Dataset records
○ ○ ○
-- ==== Sys2Proof/Machine/Access.lean ====
section
/-! DEFINITION. Reading and writing the node-local map: what each register shows, what a write of it does, and how an access
from any of the requesters is served at this node (R17-R20, R123-R129, R140-R149, R175, R176). -/
namespace Sys2Proof.Machine
open Sys2Proof

/-! ## What an offset is -/

/-- A byte of the request or reply area of a mailbox page (R430). -/
def isKcArea (k : Nat) : Bool := 0x10000 ≤ k && k < 0x20000 && 0x400 ≤ k % 0x1000
/-- A port window (R175). -/
def isPort (k : Nat) : Bool := 0x24000 ≤ k && k < 0x28000
/-- CPH_DIN of some page (R541). -/
def isDin (k : Nat) : Bool := 0x60000 ≤ k && k < 0x70000 && 0x400 ≤ k % 0x1000 && k % 0x1000 < 0x500
/-- CAN_HPWIN of some controller (R338). -/
def isHp (k : Nat) : Bool := 0x80000 ≤ k && k < 0x90000 && 0x140 ≤ k % 0x1000 && k % 0x1000 < 0x190
/-- Local-only registers (R144, R491, R531). -/
def localOnly (k : Nat) : Bool :=
  k == hubApSel || k == hubPrmCtl || (0x400 ≤ k && k < 0x800) || k == roleCfg || (0x60000 ≤ k && k < 0x61000)
/-- Registers whose writes go to the companion (R22, R550). -/
def compSide (k : Nat) : Bool := compReg k || k == pwrEvtR || k == pwrReg 0x018 || k == pwrReg 0x02C || k == pwrReg 0x030
def known (k : Nat) : Bool := isKcArea k || (regRow k).isSome

/-- The words an access covers. -/
def accWords (a : Access) : List Nat :=
  (List.range (ceilDiv (a.addr % 4 + a.count) 4)).map (fun i => a.addr / 4 * 4 + 4 * i)

/-! ## Reads -/

/-- KC_IDLE: the idle time and what is left of it in s (R461). -/
def kcIdleVal (m : Nat) (s : State) : Word :=
  let w := rd s (kcReg m 0x14)
  if kcOpen m s then setFld w 27 16 (ceilDiv ((box m s).due - s.hub.now) 1000000000) else w

/-- Q_COUNT: items and cells (R191). -/
def qCountVal (q : Nat) (s : State) : Word :=
  let k := queue q s
  w32 (k.items.length % 65536 * 65536 + queueCells k % 65536)

/-- F of the 32 pins of group `g` (R275). -/
def dlevelVal (g : Nat) (s : State) : Word :=
  w32 (sumN ((List.range 32).map (fun i => if (pin (32 * g + i) s).f then 2 ^ i else 0)))

/-- XB_DSTATp with its level and its safe bit (R279). -/
def dstatVal (p : Nat) (s : State) : Word := setBit (setBit (rd s (dReg p 0x10)) 0 (pin p s).f) 1 (atSafe p s)

/-- Bit `b` of XB_DSTAT over the 32 pins of group `g`. -/
def dstatBits (g b : Nat) (s : State) : Word :=
  w32 (sumN ((List.range 32).map (fun i => if rb s (dReg (32 * g + i) 0x10) b then 2 ^ i else 0)))

/-- HUB_NPEND: the notice queues that are not empty (R36, R48). -/
def npendVal (s : State) : Word :=
  w32 (sumN ((List.range 16).map (fun n => if (queue (608 + n) s).items.isEmpty then 0 else 2 ^ n)))

/-- The inkwell's own counts (R188): INK_STATUS, INK_CPL_USED, INK_SHARED, INK_FREE, INK_QUEUED, INK_INFLIGHT. -/
def inkVal (k : Nat) (s : State) : Word :=
  let t := s.ink.active
  if k = inkStatus then w32 (b2n (stagedDiffers s))
  else if k = inkReg 0x010 then w32 s.ink.cplUsed
  else if k = inkReg 0x014 then w32 (sharedS t % 65536 * 65536 + sharedU t s % 65536)
  else if k = inkReg 0x018 then w32 s.ink.free
  else if k = inkReg 0x01C then w32 s.ink.queued
  else if k = inkReg 0x020 then w32 s.ink.inflight
  else rd s k

/-- What a readable register shows: as stored, or the state it names. -/
def shown (k : Nat) (s : State) : Word :=
  let o := k % 0x1000
  if k = hubNpend then npendVal s
  else if k = hubTxTags then tagsWord s
  else if k = ringStatus then ringStatusVal s
  else if 0x20000 ≤ k && k < 0x20100 then inkVal k s
  else if k = ringReg 0x010 then credWord 1 s
  else if k = ringReg 0x014 then credWord 0 s
  else if 0x30100 ≤ k && k < 0x30140 then seenVal ((k - 0x30100) / 4) s
  else if 0x4100 ≤ k && k < 0x4200 then
    let n := (k - 0x4100) / 0x40
    if k % 0x40 = 4 then loW (baseVal n s) else if k % 0x40 = 8 then (base n s).hi else rd s k
  else if k = stkStatus then stkStatusVal s
  else if 0x10000 ≤ k && k < 0x20000 then (if o = 0x14 then kcIdleVal ((k - 0x10000) / 0x1000) s else rd s k)
  else if 0x28000 ≤ k && k < 0x30000 then (if k % 0x20 = 0x10 then qCountVal ((k - 0x28000) / 0x20) s else rd s k)
  else if k = pwrReg 0x024 then w32 (stbyNow s)
  else if 0x51000 ≤ k && k < 0x52000 then winWord k s
  else if 0x60000 ≤ k && k < 0x70000 then
    let p := (k - 0x60000) / 0x1000
    let n := (o - 0x100) / 0x10
    if o < 0x100 || 0x300 ≤ o then rd s k
    else if o % 0x10 = 0 then slotStat p n s else if o % 0x10 = 4 then loW (slotCtr p n s) else hiW (slotCtr p n s)
  else if 0x80000 ≤ k && k < 0x90000 then (canRead ((k - 0x80000) / 0x1000) o s).getD (rd s k)
  else if 0x100000 ≤ k && k < 0x200000 && 0xD8 ≤ o && o < 0xE8 then
    (if errCounts (nibMode ((k - 0x100000) / 0x1000) s) ((o - 0xD8) / 4) then rd s k else 0)
  else if 0x200000 ≤ k && k < 0x240000 then
    let q := (k - 0x200000) / 0x1000
    if o = 0x44 then qlRxd q s else if o = 0x48 then qlRxs q s else rd s k
  else if 0x301000 ≤ k && k < 0x305000 then (if k % 0x20 = 0x10 then dstatVal ((k - 0x301000) / 0x20) s else rd s k)
  else if 0x305000 ≤ k && k < 0x305040 then dlevelVal ((k - 0x305000) / 4) s
  else if 0x305040 ≤ k && k < 0x305080 then dstatBits ((k - 0x305040) / 4) 3 s
  else if 0x305080 ≤ k && k < 0x3050C0 then dstatBits ((k - 0x305080) / 4) 4 s
  else rd s k

/-- The value of one word of the map, as a read returns it; write-only registers read 0 (R18). -/
def readVal (k : Nat) (s : State) : Word :=
  if isKcArea k then w32 (leNat (kcBytes ((k - 0x10000) / 0x1000) (k % 0x1000) 4 s))
  else match regRow k with
    | none => 0
    | some r => if r.acc = .wo then 0 else shown k s

/-- What a read captures (R402, R73, R572). -/
def readCapture (k : Nat) (s : State) : State :=
  if 0x4100 ≤ k && k < 0x4200 && k % 0x40 = 4 then tbLoRead ((k - 0x4100) / 0x40) s
  else if k = laneReg 0 0x48 then prbsLoRead 0 s
  else if k = laneReg 1 0x48 then prbsLoRead 1 s
  else if k = pwrReg 0x024 then (stbyReadLo s).2
  else s

/-- Read one word. -/
def readReg (k : Nat) (s : State) : Word × State := let s := readCapture k s; (readVal k s, s)

/-- Read words in ascending order. -/
def readRegs : List Nat → State → List Word × State
  | [], s => ([], s)
  | k :: t, s =>
    let r := readReg k s
    let rest := readRegs t r.2
    (r.1 :: rest.1, rest.2)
○ ○ ○
• _What is needed_: Repeat verbatim the opening run of entries, ending with the line that contains "def compSide (k".

• _Written response_:
-- ==== Sys2Proof/Machine/Access.lean ====
section
/-! DEFINITION. Reading and writing the node-local map: what each register shows, what a write of it does, and how an access
from any of the requesters is served at this node (R17-R20, R123-R129, R140-R149, R175, R176). -/
namespace Sys2Proof.Machine
open Sys2Proof

/-! ## What an offset is -/

/-- A byte of the request or reply area of a mailbox page (R430). -/
def isKcArea (k : Nat) : Bool := 0x10000 ≤ k && k < 0x20000 && 0x400 ≤ k % 0x1000
/-- A port window (R175). -/
def isPort (k : Nat) : Bool := 0x24000 ≤ k && k < 0x28000
/-- CPH_DIN of some page (R541). -/
def isDin (k : Nat) : Bool := 0x60000 ≤ k && k < 0x70000 && 0x400 ≤ k % 0x1000 && k % 0x1000 < 0x500
/-- CAN_HPWIN of some controller (R338). -/
def isHp (k : Nat) : Bool := 0x80000 ≤ k && k < 0x90000 && 0x140 ≤ k % 0x1000 && k % 0x1000 < 0x190
/-- Local-only registers (R144, R491, R531). -/
def localOnly (k : Nat) : Bool :=
  k == hubApSel || k == hubPrmCtl || (0x400 ≤ k && k < 0x800) || k == roleCfg || (0x60000 ≤ k && k < 0x61000)
/-- Registers whose writes go to the companion (R22, R550). -/
def compSide (k : Nat) : Bool := compReg k || k == pwrEvtR || k == pwrReg 0x018 || k == pwrReg 0x02C || k == pwrReg 0x030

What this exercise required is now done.